/-- Settles O40: the return pops the two bytes that the call pushed, and neither touches anything else. -/
theorem retUndoesCall : Obligations.RetUndoesCall := by
  intro a16 s
  have hpush : PushedPC s s.pc ((s.pushPC s.pc).jump a16) := { pushPC_pushed s s.pc with }
  have hmoves : Moves s ((s.pushPC s.pc).jump a16) := (Moves.pushPC .refl s.pc).jump a16
  have hx : ((s.pushPC s.pc).jump a16).xram = s.xram := State.pushPC_xram s s.pc
  have hw : ((s.pushPC s.pc).jump a16).wram = s.wram := State.pushPC_wram s s.pc
  refine ⟨(s.pushPC s.pc).jump a16, rfl, rfl, ?_⟩
  generalize (s.pushPC s.pc).jump a16 = t at hpush hmoves hx hw
  obtain ⟨hpc, hsp, hregs⟩ := popPC_of_stack hpush.sp hpush.low hpush.high
  have hkeeps := (hmoves.popPC.jump t.popPC.1).keepsHidden
  refine ⟨_, rfl, hpc, fun k _ => ?_, fun k hk => ?_, fun k => ?_, fun k => ?_, fun k => ?_, fun k => ?_, hkeeps.pic⟩
  · rw [State.jump_sfr]
    by_cases h6 : k = 6
    · rw [h6, hsp]
    · exact (hregs k (by simpa using h6)).trans (hpush.regs k (by simpa using h6))
  · rw [State.jump_ram, State.popPC_ram, hpush.ram k hk]
  · rw [State.jump_xram, State.popPC_xram, hx]
  · rw [State.jump_wram, State.popPC_wram, hw]
  · rw [hkeeps.rom]
  · rw [hkeeps.flash]

end Sys2Proof.Proofs
end

section
/-! The interrupt controller (spec/60_exceptions.md R420 to R435): which request the boundary step admits, and the return
from its handler. -/

namespace Sys2Proof.Proofs

open Sys2Proof.Machine Sys2Proof.Safety

/-! ### Searches of a list sorted by a key -/

/-- In a list that a key sorts, a search finds the hit with the least key. -/
theorem findSome?_eq_some_iff_least {α β : Type} {f : α → Option β} {key : α → Nat} {l : List α}
    (hl : l.Pairwise fun a a' => key a < key a') {b : β} :
    l.findSome? f = some b ↔ ∃ a ∈ l, f a = some b ∧ ∀ a' ∈ l, (f a').isSome = true → key a ≤ key a' := by
  induction l with
  | nil => simp
  | cons c l ih =>
    obtain ⟨hc, hl⟩ := List.pairwise_cons.mp hl
    rw [List.findSome?_cons]
    cases hf : f c with
    | some d =>
      constructor
      · rintro ⟨⟩
        refine ⟨c, List.mem_cons_self, hf, fun a' ha' _ => ?_⟩
        rcases List.mem_cons.mp ha' with rfl | ha'
        · exact Nat.le_refl _
        · exact (hc a' ha').le
      · rintro ⟨a, ha, hb, hmin⟩
        have hle : key a ≤ key c := hmin c List.mem_cons_self (by rw [hf]; rfl)
        rcases List.mem_cons.mp ha with rfl | ha
        · exact hf.symm.trans hb
        · exact absurd (hc a ha) (by omega)
    | none =>
      refine (ih hl).trans ⟨?_, ?_⟩
      · rintro ⟨a, ha, hb, hmin⟩
        refine ⟨a, List.mem_cons_of_mem c ha, hb, fun a' ha' hs => ?_⟩
        rcases List.mem_cons.mp ha' with rfl | ha'
        · simp [hf] at hs
        · exact hmin a' ha' hs
      · rintro ⟨a, ha, hb, hmin⟩
        rcases List.mem_cons.mp ha with rfl | ha
        · simp [hf] at hb
        · exact ⟨a, ha, hb, fun a' ha' => hmin a' (List.mem_cons_of_mem c ha')⟩

theorem find?_eq_some_iff_least {α : Type} {p : α → Bool} {key : α → Nat} {l : List α}
    (hl : l.Pairwise fun a a' => key a < key a') {b : α} :
    l.find? p = some b ↔ b ∈ l ∧ p b = true ∧ ∀ a ∈ l, p a = true → key b ≤ key a := by
  rw [← List.findSome?_guard, findSome?_eq_some_iff_least hl]
  simp only [Option.guard_eq_some_iff, Option.isSome_guard]
  constructor
  · rintro ⟨a, ha, ⟨rfl, hp⟩, hmin⟩
    exact ⟨ha, hp, hmin⟩
  · rintro ⟨hb, hp, hmin⟩
    exact ⟨b, hb, ⟨rfl, hp⟩, hmin⟩

/-! ### Requests and levels (R420, R423) -/

/-- Settles O51: the table, row by row. -/
theorem interruptTableIsTheSpecTable : Obligations.InterruptTableIsTheSpecTable := rfl

theorem mem_irqTable (x : IrqSource) : x ∈ irqTable := by cases x <;> decide

/-- The level of a request, by the table's IP bit or by the source itself. -/
theorem priorityOf_eq_levelOf (s : State) (x : IrqSource) : s.priorityOf x = levelOf s x := by
  unfold State.priorityOf levelOf State.reg
  rw [Sfr.idx_ie, Sfr.idx_ip]
  dsimp only
  generalize (s.sfr.read 8).getLsbD 7 = enabled
  cases enabled
  all_goals cases x <;> simp [IrqSource.ipBit, IrqSource.index]

theorem mem_candidates {s : State} {l : Level} {x : IrqSource} : x ∈ s.candidates l ↔ candidate s l x := by
  unfold State.candidates candidate
  rw [List.mem_filter, priorityOf_eq_levelOf, Bool.and_eq_true, decide_eq_true_eq]
  exact and_iff_right (mem_irqTable x)

/-! ### The round robin (R431) -/

/-- The order in which the round robin of a level asks the sources. -/
def turnOrder : Option IrqSource → List IrqSource
  | none => irqTable
  | some y => tableAfter y

theorem mem_turnOrder (last : Option IrqSource) (x : IrqSource) : x ∈ turnOrder last := by
  cases last with
  | none => exact mem_irqTable x
  | some y => cases y <;> cases x <;> decide

theorem turnOrder_sorted (s : State) (l : Level) :
    (turnOrder (s.rrLast.get l)).Pairwise fun x y => turn s l x < turn s l y := by
  unfold turn
  cases s.rrLast.get l with
  | none => decide
  | some y => cases y <;> decide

* * * * * * *

> _Work to be completed_
Your answer must consist only of the lines from the start of the records above through the line with "from its handler. -/", each retyped exactly.

> _Result_
/-- Settles O40: the return pops the two bytes that the call pushed, and neither touches anything else. -/
theorem retUndoesCall : Obligations.RetUndoesCall := by
  intro a16 s
  have hpush : PushedPC s s.pc ((s.pushPC s.pc).jump a16) := { pushPC_pushed s s.pc with }
  have hmoves : Moves s ((s.pushPC s.pc).jump a16) := (Moves.pushPC .refl s.pc).jump a16
  have hx : ((s.pushPC s.pc).jump a16).xram = s.xram := State.pushPC_xram s s.pc
  have hw : ((s.pushPC s.pc).jump a16).wram = s.wram := State.pushPC_wram s s.pc
  refine ⟨(s.pushPC s.pc).jump a16, rfl, rfl, ?_⟩
  generalize (s.pushPC s.pc).jump a16 = t at hpush hmoves hx hw
  obtain ⟨hpc, hsp, hregs⟩ := popPC_of_stack hpush.sp hpush.low hpush.high
  have hkeeps := (hmoves.popPC.jump t.popPC.1).keepsHidden
  refine ⟨_, rfl, hpc, fun k _ => ?_, fun k hk => ?_, fun k => ?_, fun k => ?_, fun k => ?_, fun k => ?_, hkeeps.pic⟩
  · rw [State.jump_sfr]
    by_cases h6 : k = 6
    · rw [h6, hsp]
    · exact (hregs k (by simpa using h6)).trans (hpush.regs k (by simpa using h6))
  · rw [State.jump_ram, State.popPC_ram, hpush.ram k hk]
  · rw [State.jump_xram, State.popPC_xram, hx]
  · rw [State.jump_wram, State.popPC_wram, hw]
  · rw [hkeeps.rom]
  · rw [hkeeps.flash]

end Sys2Proof.Proofs
end

section
/-! The interrupt controller (spec/60_exceptions.md R420 to R435): which request the boundary step admits, and the return
from its handler. -/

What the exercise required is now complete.